WHAT YOU ARE ASKED TO DO –
Could you set down every entry exactly as it appears?

RECORDS FOR THIS EXERCISE –
/-- A kind whose condition holds is raised, in the stage it belongs to. -/
theorem step_raises_of_mustRaise {s : State} {k : FaultKind} (hr : s.resetHeld = false) (hf : s.fault = none)
    (h : s.mustRaise k) : ∃ t r, step s = .next t ∧ t.fault = some r ∧ r.kind = k := by
  cases k with
  | fetchBounds => exact ⟨_, _, step_of_ends s _ (s.cycleStart_of_pc_gt hr hf h), rfl, rfl⟩
  | decodeError =>
    obtain ⟨hpc, e, he⟩ := h
    exact ⟨_, _, step_of_ends s _ (s.cycleStart_of_decode_error e ⟨hr, hf, hpc⟩ he), rfl, rfl⟩
  | dataBounds =>
    obtain ⟨hpc, i, hd, hn, hend⟩ := h
    exact step_raises_of_execFault ⟨hr, hf, hpc⟩ hd (.dataBounds i hn hend)
  | protectedWrite =>
    obtain ⟨hpc, i, hd, hw, hlow⟩ := h
    exact step_raises_of_execFault ⟨hr, hf, hpc⟩ hd (.protectedWrite i hw hlow)
  | keyRange =>
    obtain ⟨hpc, x, hd | hd, hkey⟩ := h
    · exact step_raises_of_execFault ⟨hr, hf, hpc⟩ hd (.keyRange _ x (.inl rfl) hkey)
    · exact step_raises_of_execFault ⟨hr, hf, hpc⟩ hd (.keyRange _ x (.inr rfl) hkey)
  | stackOverflow =>
    obtain ⟨hpc, addr, hd, hsp⟩ := h
    exact step_raises_of_execFault ⟨hr, hf, hpc⟩ hd (.stackOverflow addr (BitVec.eq_of_toNat_eq hsp))
  | stackUnderflow =>
    obtain ⟨hpc, hd, hsp⟩ := h
    exact step_raises_of_execFault ⟨hr, hf, hpc⟩ hd (.stackUnderflow (BitVec.eq_of_toNat_eq hsp))

/-- Settles O14: a record left was raised by its stage, whose condition held; and a condition that holds is raised. The
bound on SP is not needed: above it CALL and RET raise nothing, and their conditions fail too. -/
theorem eachFaultIsRaisedExactlyWhenListed : Obligations.EachFaultIsRaisedExactlyWhenListed := by
  intro s k hr hf _
  refine ⟨?_, step_raises_of_mustRaise hr hf⟩
  rintro ⟨t, r, h, ht, rfl⟩
  rcases step_fault_cases hf h ht with ⟨hpc, rfl⟩ | ⟨hpc, he, rfl⟩ | ⟨hpc, i, k, a, hd, hfault, rfl⟩
  · exact hpc
  · exact ⟨hpc, he⟩
  · exact mustRaise_of_execFault hpc hd hfault

/-! ## The report (R182) -/

/-- Settles O15: both outputs are read off the record. -/
theorem faultReportShowsTheCode : Obligations.FaultReportShowsTheCode := by
  refine ⟨fun s => ⟨Option.isSome_iff_ne_none, fun hnone => ?_, fun r hsome => ?_⟩, rfl, rfl, rfl, rfl, rfl, rfl, rfl⟩
  · rw [State.faultCode, hnone]
  · rw [State.faultCode, hsome]

/-! ## Execute stages under another schedule of inputs (R187, R188) -/

/-- The state with another schedule of inputs: what `withSchedule` makes of a next state. -/
def State.reschedule (s : State) (samples : List Input) (k : Nat) : State := { s with inputs := samples, cycle := k }

section
variable (s : State) (samples : List Input) (k : Nat)

@[simp] theorem State.reschedule_pc : (s.reschedule samples k).pc = s.pc := rfl
@[simp] theorem State.reschedule_sp : (s.reschedule samples k).sp = s.sp := rfl
@[simp] theorem State.reschedule_top : (s.reschedule samples k).top = s.top := rfl
@[simp] theorem State.reschedule_outOfMemory (n : Nat) : (s.reschedule samples k).outOfMemory n = s.outOfMemory n := rfl
@[simp] theorem State.reschedule_inFont (n : Nat) : (s.reschedule samples k).inFont n = s.inFont n := rfl

theorem State.push_reschedule (a : Word) :
    (s.reschedule samples k).push a = (s.push a).map (·.reschedule samples k) := by
  unfold State.push
  rw [State.reschedule_sp]
  split <;> rfl

theorem execRet_reschedule : execRet (s.reschedule samples k) = withSchedule samples k (execRet s) := by
  rw [execRet, execRet, State.reschedule_sp, State.reschedule_top]
  split
  · rfl
  · cases s.top <;> rfl

theorem execCall_reschedule (addr : Word) :
    execCall addr (s.reschedule samples k) = withSchedule samples k (execCall addr s) := by
  rw [execCall, execCall, State.reschedule_sp, State.reschedule_pc, State.push_reschedule]
  split
  · rfl
  · cases s.push (s.pc + 2) <;> rfl

end

/-! The checks of R56 and R57 go on or raise alike, whatever the schedule. -/

section
variable {s t u : State} {ins : Instr} {n k : Nat} {samples : List Input}

theorem State.ifReadable_reschedule (hu : u = t.reschedule samples k) :
    (s.reschedule samples k).ifReadable ins n u = (s.ifReadable ins n t).reschedule samples k := by
  rw [hu, State.ifReadable, State.ifReadable, State.reschedule_outOfMemory]
  cases s.outOfMemory n <;> rfl

theorem State.ifOutsideFont_reschedule (hu : u = t.reschedule samples k) :
    (s.reschedule samples k).ifOutsideFont ins n u = (s.ifOutsideFont ins n t).reschedule samples k := by
  rw [hu, State.ifOutsideFont, State.ifOutsideFont, State.reschedule_inFont]
  cases s.inFont n <;> rfl

theorem State.ifWritable_reschedule (hu : u = t.reschedule samples k) :
    (s.reschedule samples k).ifWritable ins n u = (s.ifWritable ins n t).reschedule samples k :=
  State.ifReadable_reschedule (State.ifOutsideFont_reschedule hu)

end

/-- Settles O45: the stack and the address checks read other fields, and the other execute stages copy the schedule. -/
theorem otherInstructionsIgnoreTheInputs : Obligations.OtherInstructionsIgnoreTheInputs := by
  intro i s samples k hrnd hkeys
  cases i
  case rnd x kk => exact absurd rfl (hrnd x kk)
  case skp x => exact absurd rfl (hkeys x).1
  case sknp x => exact absurd rfl (hkeys x).2.1
  case ldVK x => exact absurd rfl (hkeys x).2.2
  case ret => exact execRet_reschedule s samples k
  case call addr => exact execCall_reschedule s samples k addr
  case drw x y n => exact congrArg Host.Outcome.next (State.ifReadable_reschedule rfl)
  case ldVMI x => exact congrArg Host.Outcome.next (State.ifReadable_reschedule rfl)
  case ldB x => exact congrArg Host.Outcome.next (State.ifWritable_reschedule rfl)
  case ldMI x => exact congrArg Host.Outcome.next (State.ifWritable_reschedule rfl)
  all_goals rfl

end Sys2Proof.Machine
end

section
/-! PROOFS of 70_reset_and_hazards.md: the jump to itself that ends a test run (R210), the cycle under reset, and the load
port (R200). -/

namespace Sys2Proof.Machine

/-! ## The jump to itself (R210) -/

/-- A core that is not faulted ends its run exactly at a jump to itself. -/
theorem State.endOfRun_iff (s : State) (hf : s.fault = none) : s.endOfRun = true ↔ s.instrAtPc = some (.jp s.pc) := by
  simp [State.endOfRun, hf]

/-- JP completes, writing PC alone (R101), so the target PC leaves the state as it was. -/
theorem exec_jp_pc (s : State) : exec (.jp s.pc) s = .next s := rfl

SOLUTION TO THE PROBLEM –
/-- A kind whose condition holds is raised, in the stage it belongs to. -/
theorem step_raises_of_mustRaise {s : State} {k : FaultKind} (hr : s.resetHeld = false) (hf : s.fault = none)
    (h : s.mustRaise k) : ∃ t r, step s = .next t ∧ t.fault = some r ∧ r.kind = k := by
  cases k with
  | fetchBounds => exact ⟨_, _, step_of_ends s _ (s.cycleStart_of_pc_gt hr hf h), rfl, rfl⟩
  | decodeError =>
    obtain ⟨hpc, e, he⟩ := h
    exact ⟨_, _, step_of_ends s _ (s.cycleStart_of_decode_error e ⟨hr, hf, hpc⟩ he), rfl, rfl⟩
  | dataBounds =>
    obtain ⟨hpc, i, hd, hn, hend⟩ := h
    exact step_raises_of_execFault ⟨hr, hf, hpc⟩ hd (.dataBounds i hn hend)
  | protectedWrite =>
    obtain ⟨hpc, i, hd, hw, hlow⟩ := h
    exact step_raises_of_execFault ⟨hr, hf, hpc⟩ hd (.protectedWrite i hw hlow)
  | keyRange =>
    obtain ⟨hpc, x, hd | hd, hkey⟩ := h
    · exact step_raises_of_execFault ⟨hr, hf, hpc⟩ hd (.keyRange _ x (.inl rfl) hkey)
    · exact step_raises_of_execFault ⟨hr, hf, hpc⟩ hd (.keyRange _ x (.inr rfl) hkey)
  | stackOverflow =>
    obtain ⟨hpc, addr, hd, hsp⟩ := h
    exact step_raises_of_execFault ⟨hr, hf, hpc⟩ hd (.stackOverflow addr (BitVec.eq_of_toNat_eq hsp))
  | stackUnderflow =>
    obtain ⟨hpc, hd, hsp⟩ := h
    exact step_raises_of_execFault ⟨hr, hf, hpc⟩ hd (.stackUnderflow (BitVec.eq_of_toNat_eq hsp))

/-- Settles O14: a record left was raised by its stage, whose condition held; and a condition that holds is raised. The
bound on SP is not needed: above it CALL and RET raise nothing, and their conditions fail too. -/
theorem eachFaultIsRaisedExactlyWhenListed : Obligations.EachFaultIsRaisedExactlyWhenListed := by
  intro s k hr hf _
  refine ⟨?_, step_raises_of_mustRaise hr hf⟩
  rintro ⟨t, r, h, ht, rfl⟩
  rcases step_fault_cases hf h ht with ⟨hpc, rfl⟩ | ⟨hpc, he, rfl⟩ | ⟨hpc, i, k, a, hd, hfault, rfl⟩
  · exact hpc
  · exact ⟨hpc, he⟩
  · exact mustRaise_of_execFault hpc hd hfault

/-! ## The report (R182) -/

/-- Settles O15: both outputs are read off the record. -/
theorem faultReportShowsTheCode : Obligations.FaultReportShowsTheCode := by
  refine ⟨fun s => ⟨Option.isSome_iff_ne_none, fun hnone => ?_, fun r hsome => ?_⟩, rfl, rfl, rfl, rfl, rfl, rfl, rfl⟩
  · rw [State.faultCode, hnone]
  · rw [State.faultCode, hsome]

/-! ## Execute stages under another schedule of inputs (R187, R188) -/

/-- The state with another schedule of inputs: what `withSchedule` makes of a next state. -/
def State.reschedule (s : State) (samples : List Input) (k : Nat) : State := { s with inputs := samples, cycle := k }

section
variable (s : State) (samples : List Input) (k : Nat)

@[simp] theorem State.reschedule_pc : (s.reschedule samples k).pc = s.pc := rfl
@[simp] theorem State.reschedule_sp : (s.reschedule samples k).sp = s.sp := rfl
@[simp] theorem State.reschedule_top : (s.reschedule samples k).top = s.top := rfl
@[simp] theorem State.reschedule_outOfMemory (n : Nat) : (s.reschedule samples k).outOfMemory n = s.outOfMemory n := rfl
@[simp] theorem State.reschedule_inFont (n : Nat) : (s.reschedule samples k).inFont n = s.inFont n := rfl

theorem State.push_reschedule (a : Word) :
    (s.reschedule samples k).push a = (s.push a).map (·.reschedule samples k) := by
  unfold State.push
  rw [State.reschedule_sp]
  split <;> rfl

theorem execRet_reschedule : execRet (s.reschedule samples k) = withSchedule samples k (execRet s) := by
  rw [execRet, execRet, State.reschedule_sp, State.reschedule_top]
  split
  · rfl
  · cases s.top <;> rfl

theorem execCall_reschedule (addr : Word) :
    execCall addr (s.reschedule samples k) = withSchedule samples k (execCall addr s) := by
  rw [execCall, execCall, State.reschedule_sp, State.reschedule_pc, State.push_reschedule]
  split
  · rfl
  · cases s.push (s.pc + 2) <;> rfl

end

/-! The checks of R56 and R57 go on or raise alike, whatever the schedule. -/

section
variable {s t u : State} {ins : Instr} {n k : Nat} {samples : List Input}

theorem State.ifReadable_reschedule (hu : u = t.reschedule samples k) :
    (s.reschedule samples k).ifReadable ins n u = (s.ifReadable ins n t).reschedule samples k := by
  rw [hu, State.ifReadable, State.ifReadable, State.reschedule_outOfMemory]
  cases s.outOfMemory n <;> rfl

theorem State.ifOutsideFont_reschedule (hu : u = t.reschedule samples k) :
    (s.reschedule samples k).ifOutsideFont ins n u = (s.ifOutsideFont ins n t).reschedule samples k := by
  rw [hu, State.ifOutsideFont, State.ifOutsideFont, State.reschedule_inFont]
  cases s.inFont n <;> rfl

theorem State.ifWritable_reschedule (hu : u = t.reschedule samples k) :
    (s.reschedule samples k).ifWritable ins n u = (s.ifWritable ins n t).reschedule samples k :=
  State.ifReadable_reschedule (State.ifOutsideFont_reschedule hu)

end

/-- Settles O45: the stack and the address checks read other fields, and the other execute stages copy the schedule. -/
theorem otherInstructionsIgnoreTheInputs : Obligations.OtherInstructionsIgnoreTheInputs := by
  intro i s samples k hrnd hkeys
  cases i
  case rnd x kk => exact absurd rfl (hrnd x kk)
  case skp x => exact absurd rfl (hkeys x).1
  case sknp x => exact absurd rfl (hkeys x).2.1
  case ldVK x => exact absurd rfl (hkeys x).2.2
  case ret => exact execRet_reschedule s samples k
  case call addr => exact execCall_reschedule s samples k addr
  case drw x y n => exact congrArg Host.Outcome.next (State.ifReadable_reschedule rfl)
  case ldVMI x => exact congrArg Host.Outcome.next (State.ifReadable_reschedule rfl)
  case ldB x => exact congrArg Host.Outcome.next (State.ifWritable_reschedule rfl)
  case ldMI x => exact congrArg Host.Outcome.next (State.ifWritable_reschedule rfl)
  all_goals rfl

end Sys2Proof.Machine
end

section
/-! PROOFS of 70_reset_and_hazards.md: the jump to itself that ends a test run (R210), the cycle under reset, and the load
port (R200). -/

namespace Sys2Proof.Machine

/-! ## The jump to itself (R210) -/

/-- A core that is not faulted ends its run exactly at a jump to itself. -/
theorem State.endOfRun_iff (s : State) (hf : s.fault = none) : s.endOfRun = true ↔ s.instrAtPc = some (.jp s.pc) := by
  simp [State.endOfRun, hf]

/-- JP completes, writing PC alone (R101), so the target PC leaves the state as it was. -/
theorem exec_jp_pc (s : State) : exec (.jp s.pc) s = .next s := rfl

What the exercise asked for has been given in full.